═════ Data excerpts ═════

-- ==== Sys2Proof/Proofs/Writes.lean ====
section
/-!
SUPPORT. Proofs/Writes.lean: what a write of a register does to its fields by access code (R12, R13).
-/
namespace Sys2Proof.Proofs
open Sys2Proof.Machine Sys2Proof.Safety

theorem wr_wr (s : State) (k : Nat) (v w : Word) : (s.wr k v).wr k w = s.wr k w := by
  simp [State.wr, Map.set_set]

/-- A number as a word of which a field is read: the bits of the field. -/
theorem getBits_ofNat {v hi lo : Nat} (h : hi < 64) : getBits (BitVec.ofNat 64 v) hi lo = bitsOf v hi lo := by
  apply Nat.eq_of_testBit_eq
  intro i
  rw [getBits_testBit, BitVec.getLsbD_ofNat, bitsOf, Nat.testBit_mod_two_pow, Nat.testBit_div_two_pow, Nat.add_comm i lo]
  by_cases hi' : i < hi + 1 - lo
  · have : lo + i < 64 := by omega
    simp [hi', this]
  · simp [hi']

/-- The bits of a field of a word that a narrower write carries. -/
theorem bitsOf_mod (v : Nat) {hi lo w : Nat} (hl : lo ≤ hi) (h : hi < w) : bitsOf (v % 2 ^ w) hi lo = bitsOf v hi lo := by
  apply Nat.eq_of_testBit_eq
  intro i
  simp only [bitsOf, Nat.testBit_mod_two_pow, Nat.testBit_div_two_pow]
  by_cases hi' : i < hi + 1 - lo
  · have : i + lo < w := by omega
    simp [hi', this]
  · simp [hi']

theorem bitsOf_eq_extract {w : Nat} (v : BitVec w) (hi lo : Nat) : bitsOf v.toNat hi lo = (v.extractLsb' lo (hi + 1 - lo)).toNat := by
  rw [bitsOf, BitVec.extractLsb'_toNat, Nat.shiftRight_eq_div_pow]

theorem mask_bit {f : Fld} (hl : f.lo ≤ f.hi) (hh : f.hi < 64) (i : Nat) : f.mask.getLsbD i = decide (f.lo ≤ i ∧ i ≤ f.hi) := by
  rw [Fld.mask, BitVec.getLsbD_ofNat, Nat.testBit_mul_two_pow, Nat.testBit_two_pow_sub_one, Bool.eq_iff_iff]
  simp only [Bool.and_eq_true, decide_eq_true_eq]
  omega

theorem getBits_bit_eq_one {v : Word} {b : Nat} : getBits v b b = 1 ↔ v.getLsbD b = true := by
  simp only [getBits, bitsOf, BitVec.getLsbD, Nat.testBit_eq_decide_div_mod_eq, decide_eq_true_eq]
  rw [show b + 1 - b = 1 by omega, Nat.pow_one]

/-- Writing the bits of a field of `v` is setting the field to its value in `v`. -/
theorem blend_mask {f : Fld} (hl : f.lo ≤ f.hi) (hh : f.hi < 64) (old v : Word) : blend f.mask old v = setBits old f.hi f.lo (getBits v f.hi f.lo) := by
  apply BitVec.eq_of_getLsbD_eq
  intro i hi
  have hm := mask_bit hl hh i
  rw [setBits_bit _ _ _ _ _ hl hh hi, getBits_testBit]
  simp only [blend, BitVec.getLsbD_or, BitVec.getLsbD_and, BitVec.getLsbD_not, hm, hi, decide_true, Bool.true_and]
  by_cases h : f.lo ≤ i ∧ i ≤ f.hi
  · have h1 : i - f.lo < f.hi + 1 - f.lo := by omega
    have h2 : f.lo + (i - f.lo) = i := by omega
    simp [h, h1, h2]
  · simp [h]

/-- A mask compares the bits of its field. -/
theorem and_mask_eq_iff {f : Fld} (hl : f.lo ≤ f.hi) (hh : f.hi < 64) (v w : Word) : v &&& f.mask = w &&& f.mask ↔ getBits v f.hi f.lo = getBits w f.hi f.lo := by
  have hm := mask_bit hl hh
  constructor
  · intro h
    apply Nat.eq_of_testBit_eq
    intro i
    rw [getBits_testBit, getBits_testBit]
    by_cases hi : i < f.hi + 1 - f.lo
    · have hb := congrArg (fun x : Word => x.getLsbD (f.lo + i)) h
      have hin : f.lo ≤ f.lo + i ∧ f.lo + i ≤ f.hi := by omega
      rw [BitVec.getLsbD_and, BitVec.getLsbD_and, hm, decide_eq_true hin, Bool.and_true, Bool.and_true] at hb
      rw [hb]
    · simp [hi]
  · intro h
    apply BitVec.eq_of_getLsbD_eq
    intro i _
    rw [BitVec.getLsbD_and, BitVec.getLsbD_and, hm]
    by_cases hi : f.lo ≤ i ∧ i ≤ f.hi
    · have hb := congrArg (fun x => x.testBit (i - f.lo)) h
      have h1 : i - f.lo < f.hi + 1 - f.lo := by omega
      have h2 : f.lo + (i - f.lo) = i := by omega
      simp only [getBits_testBit, h1, decide_true, Bool.true_and, h2] at hb
      rw [hb]
    · simp [hi]

/-- A write of 1 to a bit that is set by 1 sets it. -/
theorem or_mask_of_one {f : Fld} (hw : f.hi = f.lo) (hh : f.hi < 64) {old v : Word} (h : getBits v f.hi f.lo = 1) : old ||| (v &&& f.mask) = setBits old f.hi f.lo 1 := by
  apply BitVec.eq_of_getLsbD_eq
  intro i hi
  have hv : v.getLsbD f.lo = true := getBits_bit_eq_one.1 (hw ▸ h)
  rw [setBits_bit _ _ _ _ _ (by omega) hh hi, BitVec.getLsbD_or, BitVec.getLsbD_and, mask_bit (by omega) hh]
  by_cases he : f.lo ≤ i ∧ i ≤ f.hi
  · have e : i = f.lo := by omega
    simp [e, hv, hw]
  · simp [he]

/-- A bit that reads 1 already is set by no write. -/
theorem or_mask_of_set {f : Fld} (hw : f.hi = f.lo) (hh : f.hi < 64) {old : Word} (v : Word) (h : getBits old f.hi f.lo = 1) : old ||| (v &&& f.mask) = old := by
  apply BitVec.eq_of_getLsbD_eq
  intro i _
  have ho : old.getLsbD f.lo = true := getBits_bit_eq_one.1 (hw ▸ h)
  rw [BitVec.getLsbD_or, BitVec.getLsbD_and, mask_bit (by omega) hh]
  by_cases he : f.lo ≤ i ∧ i ≤ f.hi
  · have e : i = f.lo := by omega
    rw [e, ho, Bool.true_or]
  · simp [he]

/-- A write of a register whose lock bit is not set. -/
theorem fieldWrite_unlocked {k : Nat} {d : RegD} (v : Word) (s : State) (hd : regDesc k = some d) (hk : s.locks k = false) :
    fieldWrite k v s = s.wr k (d.flds.foldl (fun a f => f.write false v a) (s.rd k)) := by
  simp [fieldWrite, hd, hk]

end Sys2Proof.Proofs

namespace Sys2Proof.Safety
open Sys2Proof.Machine

/-- A register written with its own value reads as before. -/
theorem FieldsBut.wr_rd (xs : List RF) (s : State) (k : Nat) : FieldsBut xs s (s.wr k (s.rd k)) := by
  intro y _ _
  simp only [State.f, State.rd_wr]
  split
  next h => rw [h]
  next => rfl

end Sys2Proof.Safety

namespace Sys2Proof.Proofs
open Sys2Proof.Machine Sys2Proof.Safety

/-! ### The locked policy register (R13, R387) -/

/-- The three fields that the lock keeps. -/
def policyFields : RF := ⟨CFG_POLICY, 2, 0⟩

/-- The descriptor of `CFG_POLICY`. -/
def policyDesc : RegD :=
  ⟨0x2C, 0x0, 1, false, [⟨31, 31, .w1s, 0, true⟩, ⟨15, 12, .ro, 0, true⟩, ⟨11, 8, .ro, 0, true⟩, ⟨7, 6, .ro, 0, true⟩, ⟨5, 4, .ro, 0, true⟩, ⟨2, 2, .rwl, 0x1, true⟩,
    ⟨1, 1, .rwl, 0, true⟩, ⟨0, 0, .rwl, 0, true⟩]⟩

theorem regDesc_policy : regDesc CFG_POLICY = some policyDesc := rfl

theorem f_policyFields (s : State) :
    s.f policyFields = s.f CFG_POLICY.REQSIG + 2 * s.f CFG_POLICY.REQENC + 4 * s.f CFG_POLICY.LIVEEN := by
  simp only [State.f, getBits, bitsOf, policyFields, CFG_POLICY.REQSIG, CFG_POLICY.REQENC, CFG_POLICY.LIVEEN]
  omega

/-- A write of the locked policy register keeps it, and is logged exactly when it would change a locked field. -/
theorem fieldWrite_policy_locked (v : Word) {s : State} (h : s.f CFG_POLICY.LOCK = 1) : fieldWrite CFG_POLICY v s =
    let t := s.wr CFG_POLICY (s.rd CFG_POLICY)
    if getBits v 2 0 = s.f policyFields then t else logErr 0x0A01 15 (srcOf 7 3) (BitVec.ofNat 64 CFG_POLICY) 0 t := by
  have hl : s.locks CFG_POLICY = true := (on_iff_one rfl).2 h
  have hw : policyDesc.flds.foldl (fun a f => f.write true v a) (s.rd CFG_POLICY) = s.rd CFG_POLICY := by
    simp only [policyDesc, List.foldl_cons, List.foldl_nil, Fld.write, if_true]
    exact or_mask_of_set (f := ⟨31, 31, .w1s, 0, true⟩) rfl (by decide) v h
  have hr : policyDesc.flds.any (fun f => f.refused v (s.rd CFG_POLICY)) = true ↔ getBits v 2 0 ≠ s.f policyFields := by
    simp only [policyDesc, List.any_cons, List.any_nil, Fld.refused, Bool.false_or, Bool.or_false, Bool.or_eq_true, bne_iff_ne, ne_eq]
    rw [and_mask_eq_iff (by decide) (by decide), and_mask_eq_iff (by decide) (by decide), and_mask_eq_iff (by decide) (by decide)]
    simp only [State.f, getBits, bitsOf, policyFields]
    omega
  simp only [fieldWrite, regDesc_policy, hl, hw, Bool.true_and]
  by_cases he : getBits v 2 0 = s.f policyFields
  · rw [if_neg (fun hc => hr.1 hc he), if_pos he]
  · rw [if_pos (hr.2 he), if_neg he]
    rfl

/-- With the lock set, the policy register keeps its value. -/
theorem rd_policy_locked (v : Word) {s : State} (h : s.f CFG_POLICY.LOCK = 1) : (fieldWrite CFG_POLICY v s).rd CFG_POLICY = s.rd CFG_POLICY := by
  rw [fieldWrite_policy_locked v h]
  dsimp only
  split
  · simp
  · rw [(logErr_logOnly ..).regs _ (.inl (by decide))]; simp

/-- The write that locks the policy register sets its fields too. -/
theorem fieldWrite_policy_lock {v : Word} {s : State} (h : s.f CFG_POLICY.LOCK = 0) (hv : getBits v 31 31 = 1) : fieldWrite CFG_POLICY v s =
    ((((s.wr CFG_POLICY (s.rd CFG_POLICY)).setF CFG_POLICY.LOCK 1).setF CFG_POLICY.LIVEEN (getBits v 2 2)).setF CFG_POLICY.REQENC (getBits v 1 1)).setF CFG_POLICY.REQSIG
      (getBits v 0 0) := by
  have hl : s.locks CFG_POLICY = false := (on_eq_false_iff s _).2 h
  rw [fieldWrite_unlocked v s regDesc_policy hl]
  simp only [policyDesc, List.foldl_cons, List.foldl_nil, Fld.write, Bool.false_eq_true, if_false]
  rw [or_mask_of_one (f := ⟨31, 31, .w1s, 0, true⟩) rfl (by decide) hv, blend_mask (by decide) (by decide), blend_mask (by decide) (by decide),
    blend_mask (by decide) (by decide)]
  simp only [State.setF, State.rd_wr, wr_wr, if_true, CFG_POLICY.LOCK, CFG_POLICY.LIVEEN, CFG_POLICY.REQENC, CFG_POLICY.REQSIG]

end Sys2Proof.Proofs
end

═════

▸ **Aim of the exercise**
Copy the lines above exactly, beginning at the line that has "by_cases hi : f.lo ≤ i ∧ i ≤ f.hi" and stopping after the line that has "have hv : v.getLsbD", and omit the rest.

▸ **Exercise result**
    by_cases hi : f.lo ≤ i ∧ i ≤ f.hi
    · have hb := congrArg (fun x => x.testBit (i - f.lo)) h
      have h1 : i - f.lo < f.hi + 1 - f.lo := by omega
      have h2 : f.lo + (i - f.lo) = i := by omega
      simp only [getBits_testBit, h1, decide_true, Bool.true_and, h2] at hb
      rw [hb]
    · simp [hi]

/-- A write of 1 to a bit that is set by 1 sets it. -/
theorem or_mask_of_one {f : Fld} (hw : f.hi = f.lo) (hh : f.hi < 64) {old v : Word} (h : getBits v f.hi f.lo = 1) : old ||| (v &&& f.mask) = setBits old f.hi f.lo 1 := by
  apply BitVec.eq_of_getLsbD_eq
  intro i hi
  have hv : v.getLsbD f.lo = true := getBits_bit_eq_one.1 (hw ▸ h)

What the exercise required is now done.